(Exercise input)
-- ==== Sys2Proof/Machine/Regulator.lean ====
section
/-! DEFINITION. The Regulator (R340 to R347). -/

namespace Sys2Proof.Machine
open Sys2Proof

/-- The selector of `xq.in` with a bit that must be zero (R341). -/
def selectorBad (w : Nat) : Bool := decide (w / 2 ^ 12 % 16 ≠ 0) || decide (w / 2 ^ 25 % 64 ≠ 0)
/-- The device that a selector names. -/
def selectorDev (w : Nat) : Nat := if w / 2 ^ 31 % 2 = 1 then w / 2 ^ 16 % 512 else Config.deviceId
/-- A token's fields out of range: the slot, a pointer beyond 48 bits, a misaligned combine record (R341). (DEDUCED, log entry 43.) -/
def tokenBad (w : List Word) : Bool :=
  decide (8 ≤ (w.getD 2 0).toNat) || decide (2 ^ 16 ≤ (w.getD 5 0).toNat) || decide (2 ^ 16 ≤ (w.getD 7 0).toNat) ||
    decide ((w.getD 6 0).toNat % 8 ≠ 0)

/-- A queue of the device (R340). -/
def queueGet (s : State) (q : Nat) : XQueue := mapGetD s.queues q {}
/-- A queue of the device put in place. -/
def queuePut (s : State) (q : Nat) (x : XQueue) : State := { s with queues := mapSet s.queues q x }

/-- A token entry (Table 13-7): the words of the token, its source, its queue and its wait. (DESIGN CHOICE, log entry 35.) -/
def tokenEntry (k : Token) (queue wait : Nat) : List Byte :=
  let w := fun (i : Nat) => (k.words.getD i 0).toNat
  bytesOfNat 4 wait ++ bytesOfNat 4 (k.src * 2 ^ 23 + w 2 % 8 * 2 ^ 16 + queue * 16) ++ bytesOfNat 4 (w 0) ++ bytesOfNat 4 (w 1)
    ++ bytesOfNat 4 (w 3) ++ bytesOfNat 4 (w 4) ++ bytesOfNat 2 (w 5) ++ bytesOfNat 4 (w 6) ++ bytesOfNat 2 (w 7)
/-- The token that an entry in the spill area holds; it was accepted at a clock. -/
def entryToken (b : List Byte) (clock : Nat) : Token :=
  let e := natOfBytes b
  let f := fun (lo n : Nat) => BitVec.ofNat 32 (e / 2 ^ lo % 2 ^ n)
  { words := [f 64 32, f 96 32, f 48 3, f 128 32, f 160 32, f 192 16, f 208 32, f 240 16], src := e / 2 ^ 55 % 512, at' := clock,
    spilled := false }

/-- What became of a token that asked for acceptance. -/
inductive TokenRes where
  | accepted
  | wait
  | fail (cause : Nat)
  deriving DecidableEq, Repr

/-- The lowest free place of a queue's spill area. (DESIGN CHOICE, log entry 35.) -/
def freeSpot (x : XQueue) : Option Nat :=
  firstFrom (fun i => !(x.tokens.any fun k => k.spilled && k.spot = i)) (fld x.cfg 207 192 * 2048) 0
/-- A token written to the spill area of its queue (R342). -/
def spillToken (s : State) (q : Nat) (x : XQueue) (k : Token) : State × TokenRes :=
  match freeSpot x with
  | none => (s, .fail 13)
  | some i =>
    let home := fld x.cfg 70 64
    let va := fld x.cfg 255 208 + 32 * i
    let ctx := match s.launch? x.launch with
      | some l => l.ctx
      | none => 0
    let r := virtWrite s (some home) ctx va (tokenEntry k q 0)
    match r.2 with
    | .ok _ _ _ _ => (queuePut r.1 q { x with tokens := x.tokens ++ [{ k with spilled := true, spot := i }] }, .accepted)
    | .missing =>
      let e := metMissing r.1 home ctx x.launch (va / 2 ^ 16) true (metSpill q)
      (e.1, if e.2 then .fail 13 else .wait)
    | .frozen => (r.1, .wait)
    | _ => (r.1, .fail 13)
/-- A token accepted at a queue of this device: on chip while the queue and its die's pool have room, else in the spill area (R341,
R342). -/
def acceptToken (s : State) (src q : Nat) (words : List Word) : State × TokenRes :=
  let x := queueGet s q
  let d := dieOfCore (fld x.cfg 70 64)
  let k : Token := { words := words, src := src, at' := s.clk, spilled := false }
  if fld x.cfg 13 13 = 0 then (s, .fail 16)
  else if (x.tokens.filter fun k => !k.spilled).length < 4096 ∧ (s.die d).pool < 65536 then
    ((queuePut s q { x with tokens := x.tokens ++ [k] }).modDie d fun y => { y with pool := y.pool + 1 }, .accepted)
  else spillToken s q x k

/-- A Regulator operation begins under the next sequence number, as it is issued or replayed (R340, R341, R346): an operation of
this device waits for its acceptance, one of another device for the port. -/
def startXq (s : State) (t : Nat) (i : Instr) (pc : Addr) (addr : DWord) (data : List Byte) : State :=
  let seq := (s.thread t).seq.toNat
  let tr := s.trainOf t
  let put := fun (p : OpPhase) (v : List Byte) => s.modThread t fun th =>
    addOp th { seq := 0, kind := 0x61, pc := pc, insn := i, addr := addr, data := data, phase := p, value := v }
  let go := fun (dev : Nat) (v : List Byte) =>
    if dev = Config.deviceId then put .unitWait v
    else if 384 ≤ dev ∨ !(s.members.contains dev) then failOp (put .unitWait v) t seq 6 addr
    else pump (put .ready v)
  match i with
  | .xqCfg _ _ =>
    if badLayout 1 addr then failOp (put .unitWait []) t seq 6 addr
    else if addr.toNat % 32 ≠ 0 then failOp (put .unitWait []) t seq 4 addr
    else put .unitWait []
  | .xqIn _ _ _ =>
    let sel := (wordOfBytes data).toNat
    if selectorBad sel ∨ tokenBad (wordsOfBytes 8 (data.drop 4)) then failOp (put .unitWait []) t seq 16 addr
    else go (selectorDev sel) []
  | _ =>
    if scrOutside s t addr 32 then failOp (put .unitWait []) t seq 7 addr
    else if addr.toNat % 32 ≠ 0 then failOp (put .unitWait []) t seq 4 addr
    else
      let e := memReadN (s.core tr.core).scratch addr.toNat 32
      if natOfBytes e / 2 ^ 208 % 8 ≠ 0 then failOp (put .unitWait e) t seq 4 addr
      else go (natOfBytes e / 2 ^ 55 % 512) e

/-- `xq.cfg` (R340). -/
def xqCfgBody (i : Instr) (a : BitVec 6) (s : State) (t : Nat) : State :=
  let th := s.thread t
  startXq (advance i s t) t i th.pc (getX th a.toNat) []
/-- `xq.in` (R341), behind the implicit domain boundary of Table 4-5. -/
def xqInBody (i : Instr) (b a : BitVec 6) (s : State) (t : Nat) : State :=
  let th := s.thread t
  let r := boundaryStep s t 4
  if r.2 then startXq (advance i r.1 t) t i th.pc 0 (regBytes th a.toNat 1 ++ regBytes th b.toNat 8) else r.1
/-- `xq.done` (R346): the entry's checks, the implicit domain boundary of Table 4-5, and the wait of R46. -/
def xqDoneBody (i : Instr) (b a : BitVec 6) (s : State) (t : Nat) : State :=
  let th := s.thread t
  let x := getX th a.toNat
  if scrOutside s t x 32 then raise s t 7 x
  else if x.toNat % 32 ≠ 0 then raise s t 4 x
  else
    let r := boundaryStep s t 4
    if !r.2 then r.1
    else
      match scrHold (r.1.core (s.coreOf t)) x.toNat (x.toNat + 32) false with
      | some w => park r.1 t w
      | none => startXq (advance i r.1 t) t i th.pc x (regBytes th b.toNat 2)

/-- The entries of a batch written to scratch from an address on, each once its line permits it (R48, R345): the core, and where a line
does not permit it, how many were written and what is waited for. -/
def takeBatch (q clock : Nat) : Core → Nat → Nat → List Token → Core × Option (Nat × Wait)
  | k, _, _, [] => (k, none)
  | k, a, n, x :: r =>
    match scrHold k a (a + 32) true with
    | some w => (k, some (n, w))
    | none =>
      takeBatch q clock { k with scratch := memWriteN k.scratch a (tokenEntry x q (min (clock - x.at') (2 ^ 32 - 1))) } (a + 32) (n + 1) r
/-- `xq.take` (R345): entries are written in their order; one that waits goes on from the entry that it waited for. -/
def xqTakeRun (i : Instr) (a d : BitVec 6) (s : State) (t : Nat) (mates : List Nat) : State :=
  let th := s.thread t
  let tr := s.train th.train
  let x := getX th a.toNat
  let give := fun (s : State) (n : Nat) => (t :: mates).foldl (fun s u => s.modThread u fun th =>
    past i (putResult th (plainResult d.toNat (BitVec.ofNat 32 n)))) s
  match tr.task with
  | none => raise (advanceAll i s mates) t 1 0
  | some k =>
    match k.fired with
    | none => raise (advanceAll i s mates) t 1 0
    | some (q, idx) =>
      if k.taken then give s 0
      else
        let f := mapGetD (queueGet s q).fired idx ([], 0)
        let n := f.1.length * 32
        if scrOutside s t x n then raise (advanceAll i s mates) t 7 x
        else if x.toNat % 32 ≠ 0 then raise (advanceAll i s mates) t 4 x
        else
          let done := if th.stage = 1 then k.wrote else 0
          if (t :: mates).any fun u => readsOpen (s.thread u) then
            holdTogether (s.modTrain th.train fun y => { y with task := y.task.map fun k => { k with wrote := done } }) (t :: mates) .reads
          else
          let r := takeBatch q f.2 (s.core tr.core) (x.toNat + 32 * done) done (f.1.drop done)
          let s := s.modCore tr.core fun _ => r.1
          match r.2 with
          | some (m, w) =>
            holdTogether (s.modTrain th.train fun y => { y with task := y.task.map fun k => { k with wrote := m } }) (t :: mates) w
          | none =>
            let s := queuePut s q { queueGet s q with fired := mapDel (queueGet s q).fired idx }
            let s := s.modTrain th.train fun y => { y with task := y.task.map fun k => { k with taken := true } }
            give (readClocks s tr.core 4) f.1.length

/-- `xq.cfg` (R340). -/
def execXqCfg (a : BitVec 6) (sm : BitVec 1) (s : State) : Host.Outcome State Fault Refusal :=
  issueEach (.xqCfg a sm) (xqCfgBody (.xqCfg a sm) a) s

/-- `xq.in` (R341, R342). -/
def execXqIn (b : BitVec 6) (a : BitVec 6) (sm : BitVec 1) (s : State) : Host.Outcome State Fault Refusal :=
  issueEach (.xqIn b a sm) (xqInBody (.xqIn b a sm) b a) s

/-- `xq.take` (R345). -/
def execXqTake (a : BitVec 6) (d : BitVec 6) (sm : BitVec 1) (s : State) : Host.Outcome State Fault Refusal :=
  issueTrains (.xqTake a d sm) (xqTakeRun (.xqTake a d sm) a d) s

/-- `xq.done` (R346). -/
def execXqDone (b : BitVec 6) (a : BitVec 6) (sm : BitVec 1) (s : State) : Host.Outcome State Fault Refusal :=
  issueEach (.xqDone b a sm) (xqDoneBody (.xqDone b a sm) b a) s

end Sys2Proof.Machine
end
(End Exercise input)
[Aim of the exercise]
From the data above, output exactly the lines between the one containing "if selectorBad sel" and the one containing "startXq (advance i s", counting both of them.

[Solved exercise]
    if selectorBad sel ∨ tokenBad (wordsOfBytes 8 (data.drop 4)) then failOp (put .unitWait []) t seq 16 addr
    else go (selectorDev sel) []
  | _ =>
    if scrOutside s t addr 32 then failOp (put .unitWait []) t seq 7 addr
    else if addr.toNat % 32 ≠ 0 then failOp (put .unitWait []) t seq 4 addr
    else
      let e := memReadN (s.core tr.core).scratch addr.toNat 32
      if natOfBytes e / 2 ^ 208 % 8 ≠ 0 then failOp (put .unitWait e) t seq 4 addr
      else go (natOfBytes e / 2 ^ 55 % 512) e

/-- `xq.cfg` (R340). -/
def xqCfgBody (i : Instr) (a : BitVec 6) (s : State) (t : Nat) : State :=
  let th := s.thread t
  startXq (advance i s t) t i th.pc (getX th a.toNat) []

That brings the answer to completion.